Material provided:
───

-- ==== Sys2Proof/Certificates/Slice0/Obligations.lean ====
section
/-! DEFINITION. The statements about the model that the provers prove. -/

open Sys2Proof
open Sys2Proof.Machine

/-- For every state, POR_ASSERT and SUPPLY_DIP answer a next state in which the pin that went low is held low, every
clock domain is in reset, the time base is 0, every register but the live levels of POS_STAT reads its reset word, the
strap and loader state is that of reset, and the fuses, the queue and elapsed time are unchanged. The model's choices
that it rests on: log entry 28. (R71, R54, R18, 02_clock_domains_and_crossings.md.) -/
def Obligations.PowerOnResetClears : Prop :=
  (∀ s : State, ∃ t, exec .porAssert s = .next t ∧
    t.clk = {
      porLow := true
      dip := s.clk.dip
      rstLow := s.clk.rstLow
      perstLow := s.clk.perstLow
      fieldLink := s.clk.fieldLink } ∧
    t.now = 0 ∧ t.cfg = {} ∧ t.glb = {} ∧ t.que = {} ∧ t.hbr = {} ∧ t.fuses = s.fuses ∧ t.elapsed = s.elapsed ∧
    t.pending = s.pending ∧
    (∀ a, (∀ n, n < 8 → a ≠ POS_STAT.LEVELS.adr n) → t.rdA a = resetWord a % 2 ^ 32)) ∧
  (∀ s : State, ∃ t, exec .supplyDip s = .next t ∧
    t.clk = {
      porLow := s.clk.porLow
      dip := true
      rstLow := s.clk.rstLow
      perstLow := s.clk.perstLow
      fieldLink := s.clk.fieldLink } ∧
    t.now = 0 ∧ t.cfg = {} ∧ t.glb = {} ∧ t.que = {} ∧ t.hbr = {} ∧ t.fuses = s.fuses ∧ t.elapsed = s.elapsed ∧
    t.pending = s.pending ∧
    (∀ a, (∀ n, n < 8 → a ≠ POS_STAT.LEVELS.adr n) → t.rdA a = resetWord a % 2 ^ 32))

/-- When POR_N rises with no supply dip held, or a dip ends with POR_N high, the test-mode and slot straps are taken,
the slot goes to BWR_CFG.SLOT, and with PERST_N high outside test mode the host clock domain is released and PLL 2
shows lock; nothing else changes. PERST_RELEASE releases it too when the power-on reset is over. RST_RELEASE and
INTERNAL_RESTART only release their reset. The model's choices that it rests on: log entry 12. (R54, R55, R669, R670,
02_clock_domains_and_crossings.md.) -/
def Obligations.PowerOnResetReleaseTakesStraps : Prop :=
  (∀ (s : State) (tm : Bool) (slot : BitVec 5), s.clk.porLow = true → s.clk.dip = false →
    exec (.porRelease tm slot) s =
      let t := { s with
        clk := { s.clk with porLow := false, testHold := tm, strapSlot := slot.toNat }
        cfg := { s.cfg with startAt := s.elapsed } }.set BWR_CFG.SLOT slot.toNat
      .next (if s.clk.perstLow || tm then t else setLock 2 true { t with clk := { t.clk with hostUp := true } })) ∧
  (∀ (s : State) (tm : Bool) (slot : BitVec 5), s.clk.dip = true → s.clk.porLow = false →
    exec (.supplyReturn tm slot) s =
      let t := { s with
        clk := { s.clk with dip := false, testHold := tm, strapSlot := slot.toNat }
        cfg := { s.cfg with startAt := s.elapsed } }.set BWR_CFG.SLOT slot.toNat
      .next (if s.clk.perstLow || tm then t else setLock 2 true { t with clk := { t.clk with hostUp := true } })) ∧
  (∀ s : State, s.clk.porLow = false → s.clk.dip = false → s.clk.testHold = false →
    exec .perstRelease s = .next (setLock 2 true { s with clk := { s.clk with perstLow := false, hostUp := true } })) ∧
  (∀ s : State, exec .rstRelease s = .next { s with clk := { s.clk with rstLow := false } }) ∧
  (∀ s : State, exec .internalRestart s = .next { s with clk := { s.clk with restartWait := false } })

/-- RST_ASSERT, a served write of the key to CFG_WARM, SYSREF_LOSS, CORE_PLL_UNLOCK and FLASH_RELOAD (unlocked, in
SERVICE, idle) all perform the warm reset; RST_ASSERT holds RST_N low, and the clock failures set their bit of
CLK_CAUSE and wait for the internal restart. The warm reset puts CLK_CFG, CLK_CORE, CLK_TIME and CLK_VENC in reset,
leaves the host clock, the straps, the fuses and elapsed time, clears the time base and every fired event, and returns
every register below 0x500000 to its reset word but those that R71 keeps (CLK_CAUSE, CFG_FAIL, CFG_FAILREC,
CFG_STATUS.RUNS, CFG_SLOTBOFS, live bits of CLK_STATUS). The model's choices that it rests on: log entries 9, 28, 113.
(R65, R66, R67, R71, R109, 02_clock_domains_and_crossings.md.) -/
def Obligations.WarmResetKeepsTheBridge : Prop :=
  (∀ s : State, exec .rstAssert s = .next (warmReset { s with clk := { s.clk with rstLow := true } })) ∧
  (∀ (s : State) (key : Word), Served s (CFG_WARM.reg.adr 0) → key = 0x7761726D →
    exec (.cfgWarmWrite key) s = .next (warmReset s)) ∧
  (∀ s : State, ∃ t, exec .sysrefLoss s = .next t ∧ t.rdA 0x2004C = putBits ((warmReset s).rdA 0x2004C) 0 0 1 ∧
    t.clk = { (warmReset s).clk with restartWait := true } ∧ t.fuses = s.fuses ∧ t.pending = s.pending) ∧
  (∀ s : State, s.clk.coreUp = true → ∃ t, exec .corePllUnlock s = .next t ∧
    t.rdA 0x2004C = putBits ((warmReset s).rdA 0x2004C) 1 1 1 ∧
    t.clk = { (warmReset s).clk with restartWait := true } ∧ t.fuses = s.fuses ∧ t.pending = s.pending) ∧
  (∀ s : State, Served s (CFG_FCMD.reg.adr 0) → s.flag CFG_FCMD.BUSY = false → inService s = true →
    s.cfg.unlocked = true → exec .flashReload s = .next (warmReset s)) ∧
  (∀ s : State, (warmReset s).clk = { s.clk with
        cfgUp := false
        coreUp := false
        timeUp := false
        vencUp := false
        timeUnlock := false
        pllUse := [] } ∧ (warmReset s).now = 0 ∧ (warmReset s).elapsed = s.elapsed ∧
      (warmReset s).fuses = s.fuses ∧ (warmReset s).pending = s.pending) ∧
  (∀ (s : State) (a : Nat), a < 0x500000 → ¬ a ∈ keptAddrs → (warmReset s).rdA a = resetWord a % 2 ^ 32)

───

Requirement: Each line of the material should be returned exactly as it stands.

Expected answer:
-- ==== Sys2Proof/Certificates/Slice0/Obligations.lean ====
section
/-! DEFINITION. The statements about the model that the provers prove. -/

open Sys2Proof
open Sys2Proof.Machine

/-- For every state, POR_ASSERT and SUPPLY_DIP answer a next state in which the pin that went low is held low, every
clock domain is in reset, the time base is 0, every register but the live levels of POS_STAT reads its reset word, the
strap and loader state is that of reset, and the fuses, the queue and elapsed time are unchanged. The model's choices
that it rests on: log entry 28. (R71, R54, R18, 02_clock_domains_and_crossings.md.) -/
def Obligations.PowerOnResetClears : Prop :=
  (∀ s : State, ∃ t, exec .porAssert s = .next t ∧
    t.clk = {
      porLow := true
      dip := s.clk.dip
      rstLow := s.clk.rstLow
      perstLow := s.clk.perstLow
      fieldLink := s.clk.fieldLink } ∧
    t.now = 0 ∧ t.cfg = {} ∧ t.glb = {} ∧ t.que = {} ∧ t.hbr = {} ∧ t.fuses = s.fuses ∧ t.elapsed = s.elapsed ∧
    t.pending = s.pending ∧
    (∀ a, (∀ n, n < 8 → a ≠ POS_STAT.LEVELS.adr n) → t.rdA a = resetWord a % 2 ^ 32)) ∧
  (∀ s : State, ∃ t, exec .supplyDip s = .next t ∧
    t.clk = {
      porLow := s.clk.porLow
      dip := true
      rstLow := s.clk.rstLow
      perstLow := s.clk.perstLow
      fieldLink := s.clk.fieldLink } ∧
    t.now = 0 ∧ t.cfg = {} ∧ t.glb = {} ∧ t.que = {} ∧ t.hbr = {} ∧ t.fuses = s.fuses ∧ t.elapsed = s.elapsed ∧
    t.pending = s.pending ∧
    (∀ a, (∀ n, n < 8 → a ≠ POS_STAT.LEVELS.adr n) → t.rdA a = resetWord a % 2 ^ 32))

/-- When POR_N rises with no supply dip held, or a dip ends with POR_N high, the test-mode and slot straps are taken,
the slot goes to BWR_CFG.SLOT, and with PERST_N high outside test mode the host clock domain is released and PLL 2
shows lock; nothing else changes. PERST_RELEASE releases it too when the power-on reset is over. RST_RELEASE and
INTERNAL_RESTART only release their reset. The model's choices that it rests on: log entry 12. (R54, R55, R669, R670,
02_clock_domains_and_crossings.md.) -/
def Obligations.PowerOnResetReleaseTakesStraps : Prop :=
  (∀ (s : State) (tm : Bool) (slot : BitVec 5), s.clk.porLow = true → s.clk.dip = false →
    exec (.porRelease tm slot) s =
      let t := { s with
        clk := { s.clk with porLow := false, testHold := tm, strapSlot := slot.toNat }
        cfg := { s.cfg with startAt := s.elapsed } }.set BWR_CFG.SLOT slot.toNat
      .next (if s.clk.perstLow || tm then t else setLock 2 true { t with clk := { t.clk with hostUp := true } })) ∧
  (∀ (s : State) (tm : Bool) (slot : BitVec 5), s.clk.dip = true → s.clk.porLow = false →
    exec (.supplyReturn tm slot) s =
      let t := { s with
        clk := { s.clk with dip := false, testHold := tm, strapSlot := slot.toNat }
        cfg := { s.cfg with startAt := s.elapsed } }.set BWR_CFG.SLOT slot.toNat
      .next (if s.clk.perstLow || tm then t else setLock 2 true { t with clk := { t.clk with hostUp := true } })) ∧
  (∀ s : State, s.clk.porLow = false → s.clk.dip = false → s.clk.testHold = false →
    exec .perstRelease s = .next (setLock 2 true { s with clk := { s.clk with perstLow := false, hostUp := true } })) ∧
  (∀ s : State, exec .rstRelease s = .next { s with clk := { s.clk with rstLow := false } }) ∧
  (∀ s : State, exec .internalRestart s = .next { s with clk := { s.clk with restartWait := false } })

/-- RST_ASSERT, a served write of the key to CFG_WARM, SYSREF_LOSS, CORE_PLL_UNLOCK and FLASH_RELOAD (unlocked, in
SERVICE, idle) all perform the warm reset; RST_ASSERT holds RST_N low, and the clock failures set their bit of
CLK_CAUSE and wait for the internal restart. The warm reset puts CLK_CFG, CLK_CORE, CLK_TIME and CLK_VENC in reset,
leaves the host clock, the straps, the fuses and elapsed time, clears the time base and every fired event, and returns
every register below 0x500000 to its reset word but those that R71 keeps (CLK_CAUSE, CFG_FAIL, CFG_FAILREC,
CFG_STATUS.RUNS, CFG_SLOTBOFS, live bits of CLK_STATUS). The model's choices that it rests on: log entries 9, 28, 113.
(R65, R66, R67, R71, R109, 02_clock_domains_and_crossings.md.) -/
def Obligations.WarmResetKeepsTheBridge : Prop :=
  (∀ s : State, exec .rstAssert s = .next (warmReset { s with clk := { s.clk with rstLow := true } })) ∧
  (∀ (s : State) (key : Word), Served s (CFG_WARM.reg.adr 0) → key = 0x7761726D →
    exec (.cfgWarmWrite key) s = .next (warmReset s)) ∧
  (∀ s : State, ∃ t, exec .sysrefLoss s = .next t ∧ t.rdA 0x2004C = putBits ((warmReset s).rdA 0x2004C) 0 0 1 ∧
    t.clk = { (warmReset s).clk with restartWait := true } ∧ t.fuses = s.fuses ∧ t.pending = s.pending) ∧
  (∀ s : State, s.clk.coreUp = true → ∃ t, exec .corePllUnlock s = .next t ∧
    t.rdA 0x2004C = putBits ((warmReset s).rdA 0x2004C) 1 1 1 ∧
    t.clk = { (warmReset s).clk with restartWait := true } ∧ t.fuses = s.fuses ∧ t.pending = s.pending) ∧
  (∀ s : State, Served s (CFG_FCMD.reg.adr 0) → s.flag CFG_FCMD.BUSY = false → inService s = true →
    s.cfg.unlocked = true → exec .flashReload s = .next (warmReset s)) ∧
  (∀ s : State, (warmReset s).clk = { s.clk with
        cfgUp := false
        coreUp := false
        timeUp := false
        vencUp := false
        timeUnlock := false
        pllUse := [] } ∧ (warmReset s).now = 0 ∧ (warmReset s).elapsed = s.elapsed ∧
      (warmReset s).fuses = s.fuses ∧ (warmReset s).pending = s.pending) ∧
  (∀ (s : State) (a : Nat), a < 0x500000 → ¬ a ∈ keptAddrs → (warmReset s).rdA a = resetWord a % 2 ^ 32)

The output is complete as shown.